/-- The firmware complex refuses launches where the package is not the one of this manual (R34). -/
def State.wrongPart (s : State) : Bool := decide (s.fwc.pkgid ≠ 0x9602F830)

/-- A virtual function that owns no domain (R340, R441). -/
def State.noDomain (s : State) (v : Nat) : Bool := !(List.range 12).any fun k => (s.vf v).valid && (s.vf v).ownsDomain k

/-! ### The launch header -/

/-- The offset of the lowest word with a reserved bit or value (R341). -/
def LaunchHdr.reserved (h : LaunchHdr) : Option Nat :=
  let fields : List (List (Nat × Nat)) :=
    [[(54, 0)], [(52, 0)], [(32, 0)], [(32, 0)], [(32, 0)], [(32, 0)], [(32, 0)], [(32, 0)], [(44, 0)], [(54, 0)],
      [(54, 0)], [(54, 0)], [(38, 32), (27, 20), (15, 0)], [], [], [(63, 48)]]
  let bad := fun (i : Nat) => !onlyBits (getAt h.words i 0) (getAt fields i []) || (decide (i = 0) && decide (h.code % 8 ≠ 0))
    || (decide (i = 8) && (decide (h.recCnt = 0) || decide (4096 < h.recCnt))) || (decide (i = 9) && decide (h.recBase % 64 ≠ 0))
    || (decide (i = 10) && decide (h.trapVec % 8 ≠ 0)) || (decide (i = 11) && decide (h.spillBase % 65536 ≠ 0))
  (firstBelow 16 bad).map fun i => 8 * i

/-- The offset of the lowest word that breaks R36, R39 or R40; more groups than 128 name the word at 0x08. -/
def LaunchHdr.badWid (h : LaunchHdr) : Option Nat :=
  let views := (List.range 6).filter fun i => decide (h.bind i = 3)
  let wide := (List.range 6).any (fun i => decide (32 < h.width i))
    || decide (61 < ((List.range 6).map h.width).foldl (· + ·) 0) || decide (1 < views.length)
    || views.any fun i => decide (4 < h.width i)
  let ext := fun (i : Nat) => decide (2 ^ h.width i < h.ext i)
    || (decide (h.bind i = 3) && (decide (h.ext i = 0) || decide (16 < h.ext i)))
  if wide then some 0x08
  else
    match firstBelow 6 ext with
    | some i => some (0x10 + 8 * i)
    | none => if 128 < h.groups then some 0x08 else none

/-- The partition word breaks R79 or R80. -/
def LaunchHdr.badPart (h : LaunchHdr) : Bool :=
  let p := h.part
  let r := bits p 31 27
  let used := partRegs p * 65536 + partAccs p * 16384
  (decide (1 ≤ r) && decide (r ≤ 3)) || decide (29 ≤ r) || decide (64 < partAccs p) || decide (bits p 15 12 ≠ 0)
    || decide (1984 * 1024 < used) || decide (partAccs p < partAccw p) || decide (1984 * 1024 - used < partScrw p * 256)

/-- Steps 4 to 8 of R340: CAUSE and FIELD of the first reason. -/
def State.judgeHeader (s : State) (q : Nat) (h : LaunchHdr) : Option (Nat × Nat) :=
  if crc16 ((h.words.take 15).flatMap fun w => leBytes 8 w.toNat) ≠ bits (h.w 15) 63 48 then some (4, 0x78)
  else
    match h.reserved with
    | some o => some (1, o)
    | none =>
      if h.vf ≠ q / 8 || s.noDomain (q / 8) then some (5, 0x60)
      else
        match h.badWid with
        | some o => some (2, o)
        | none => if h.badPart then some (3, 0x40) else none

/-! ## Acceptance -/

/-- A command is refused: it has no other effect (R339). -/
def State.refuse (s : State) (q index cause field : Nat) (info done : W64) : State :=
  s.endCommand q index 2 cause field info (BitVec.ofNat 64 (bits done.toNat 54 0))

/-- A refusal under R34, whose reason the manual does not number. -/
def State.refusePart (s : State) (q index : Nat) (done : W64) : State :=
  { s with frees := s.frees + 1 }.refuse q index ((Config.freeWord s.frees).toNat % 256) 0 0 done

/-- An accepted launch goes to the distributor (R37, R341, R454). -/
def State.startLaunch (s : State) (q index : Nat) (h : LaunchHdr) (done : W64) : State :=
  let l := s.dist.nextLaunch
  let x : Launch :=
    { queue := q, index := index, hdr := h, done := done, prio := h.prio, next := 0, returned := [], picked := [], saved := [], bound := []
      homes := [], total := h.total, stopped := false, saves := 0, discards := 0, failure := none, failed := none
      killed := none, ended := false, written := false }
  let s := { s with dist := { s.dist with
    launches := KMap.put s.dist.launches l x, nextLaunch := l + 1, lastStarted := KMap.put s.dist.lastStarted h.vf l } }
  s.settleLaunch l

/-- Whether the distributor or SEL holds a command of this queue and index already (R449). -/
def State.isHanded (s : State) (q index : Nat) : Bool := s.dist.handed.contains (q, index)

/-- A launch whose header has been judged, started and handed over. -/
def State.handLaunch (s : State) (q index : Nat) (h : LaunchHdr) (done : W64) : State :=
  if s.isHanded q index then s
  else
    match s.judgeHeader q h with
    | some (c, f) => s.refuse q index c f 0 done
    | none => (s.startLaunch q index h done).handCommand q 1 index

/-- A `LAUNCH` that has been taken, with its header where it could be read. -/
def State.launchWith (s : State) (q index : Nat) (c : Cmd) (header : Option (List W64)) : State :=
  if !cmdOk q 1 c then s.refuse q index 1 0 0 c.done
  else if s.wrongPart then s.refusePart q index c.done
  else
    match header with
    | none => s.refuse q index 8 0 0 c.done
    | some ws => s.handLaunch q index ⟨ws⟩ c.done

def State.doLaunch (s : State) (q index : Nat) (c : Cmd) : State :=
  if !cmdOk q 1 c || s.wrongPart then (s.takeCommand q 1 index []).launchWith q index c none
  else
    match State.agentReads 16 s 4 (q / 8) c.addr.toNat with
    | (s, .error _) => (s.takeCommand q 1 index []).launchWith q index c none
    | (s, .ok ws) => (s.takeCommand q 1 index ws).launchWith q index c (some ws)

def State.doSelham (s : State) (q index : Nat) (c : Cmd) : State :=
  if !cmdOk q 2 c then s.refuse q index 1 0 0 c.done
  else if s.wrongPart then s.refusePart q index c.done
  else
    match s.loadSelham (q / 8) q index c.addr.toNat c.done with
    | .error r => s.refuse q index r.cause r.field r.info c.done
    | .ok x =>
      if s.noDomain (q / 8) then s.refuse q index 5 0 0 c.done
      else if s.isHanded q index then s
      else
        let s := match s.sel.running, s.sel.next with
          | true, some y => s.endCommand y.queue y.index 1 0 0 0 y.cdone
          | _, _ => s
        (s.acceptSelham x).handCommand q 2 index

/-- A command that names a launch: its fields and its target are judged, then the virtual function. -/
def State.onTarget (s : State) (q op index low : Nat) (c : Cmd) (f : State → Nat → State) : State :=
  if !cmdOk q op c then s.refuse q index 1 0 0 c.done
  else
    match s.target q index low with
    | none => s.refuse q index 7 0 0 c.done
    | some l =>
      if s.noDomain (q / 8) then s.refuse q index 5 0 0 c.done
      else if s.isHanded q index then s
      else (f s l).handCommand q op index

/-- The priority of the target changes for the selections that follow (R343). -/
def State.doPrio (s : State) (q index : Nat) (c : Cmd) : State :=
  s.onTarget q 3 index (bits c.arg.toNat 47 32) c fun s l =>
    (s.setLaunch l { s.launch l with prio := bits c.arg.toNat 2 0 }).endCommand q index 1 0 0 0 c.done

/-- What a pre-emption does to one bound workgroup (R346, R347). -/
def State.preemptWg (s : State) (save : Bool) (b : Nat × Nat) : State :=
  let k := s.core b.1
  let w := k.wg b.2
  if (k.wg? b.2).isNone then s
  else if w.idem && !w.saving then s.discardWg b.1 b.2
  else if save && !w.saving then s.startSave b.1 b.2
  else if w.saving then s
  else s.setCore b.1 (k.setWg b.2 { w with draining := true })

/-- The tasks that the distributor has started under launch `l`: core, slot and workgroup (R454). -/
def State.tasksUnder (s : State) (l : Nat) : List (Nat × Nat × Nat) :=
  s.cores.flatMap fun e =>
    (e.2.groups.filter fun g => g.2.task.isSome && decide (g.2.launch = l)).map fun g => (e.1, g.1, g.2.wg)

/-- The target is bound no further, and each bound workgroup is discarded, drained or saved; a running task parks under
RULE 0, or is drained where it finds no room, and the command waits for it too (R346-R348, R438, R439). -/
def State.startPreempt (s : State) (q index l : Nat) (save : Bool) (done : W64) : State :=
  let s := s.giveUpLaunch l
  let x := s.launch l
  let pto := bits s.dist.pto.toNat 23 0
  let tasks := if save then s.tasksUnder l else []
  let p : Preempt :=
    { queue := q, index := index, launch := l, save := save, done := done, saves := 0, discards := 0
      left := x.bound ++ tasks.map fun t => (t.1, t.2.2)
      due := if pto = 0 then none else some (s.clk.time + 1000 * pto) }
  let s := s.setLaunch l { x with stopped := true }
  let s := { s with dist := { s.dist with preempts := s.dist.preempts ++ [p] } }
  let s := x.bound.foldl (fun s b => s.preemptWg save b) s
  (tasks.foldl (fun s t => s.parkTask t.1 t.2.1) s).settlePreempts l

def State.doPreempt (s : State) (q index : Nat) (c : Cmd) : State :=
  s.onTarget q 4 index (bits c.arg.toNat 15 0) c fun s l => s.startPreempt q index l (decide (c.w0.toNat % 8 = 0)) c.done

/-- The target's unbound and saved workgroups are candidates again (R346). -/
def State.doResume (s : State) (q index : Nat) (c : Cmd) : State :=
  s.onTarget q 5 index (bits c.arg.toNat 15 0) c fun s l =>
    (s.setLaunch l { s.launch l with stopped := false }).endCommand q index 1 0 0 0 c.done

ABOUT THIS TASK. When you repeat the lines, start with the first line of the material and end with the line that contains "(0x10 + 8 * i)", keeping both and reproducing each exactly, with nothing added.

EXERCISE OUTPUT.
/-- The firmware complex refuses launches where the package is not the one of this manual (R34). -/
def State.wrongPart (s : State) : Bool := decide (s.fwc.pkgid ≠ 0x9602F830)

/-- A virtual function that owns no domain (R340, R441). -/
def State.noDomain (s : State) (v : Nat) : Bool := !(List.range 12).any fun k => (s.vf v).valid && (s.vf v).ownsDomain k

/-! ### The launch header -/

/-- The offset of the lowest word with a reserved bit or value (R341). -/
def LaunchHdr.reserved (h : LaunchHdr) : Option Nat :=
  let fields : List (List (Nat × Nat)) :=
    [[(54, 0)], [(52, 0)], [(32, 0)], [(32, 0)], [(32, 0)], [(32, 0)], [(32, 0)], [(32, 0)], [(44, 0)], [(54, 0)],
      [(54, 0)], [(54, 0)], [(38, 32), (27, 20), (15, 0)], [], [], [(63, 48)]]
  let bad := fun (i : Nat) => !onlyBits (getAt h.words i 0) (getAt fields i []) || (decide (i = 0) && decide (h.code % 8 ≠ 0))
    || (decide (i = 8) && (decide (h.recCnt = 0) || decide (4096 < h.recCnt))) || (decide (i = 9) && decide (h.recBase % 64 ≠ 0))
    || (decide (i = 10) && decide (h.trapVec % 8 ≠ 0)) || (decide (i = 11) && decide (h.spillBase % 65536 ≠ 0))
  (firstBelow 16 bad).map fun i => 8 * i

/-- The offset of the lowest word that breaks R36, R39 or R40; more groups than 128 name the word at 0x08. -/
def LaunchHdr.badWid (h : LaunchHdr) : Option Nat :=
  let views := (List.range 6).filter fun i => decide (h.bind i = 3)
  let wide := (List.range 6).any (fun i => decide (32 < h.width i))
    || decide (61 < ((List.range 6).map h.width).foldl (· + ·) 0) || decide (1 < views.length)
    || views.any fun i => decide (4 < h.width i)
  let ext := fun (i : Nat) => decide (2 ^ h.width i < h.ext i)
    || (decide (h.bind i = 3) && (decide (h.ext i = 0) || decide (16 < h.ext i)))
  if wide then some 0x08
  else
    match firstBelow 6 ext with
    | some i => some (0x10 + 8 * i)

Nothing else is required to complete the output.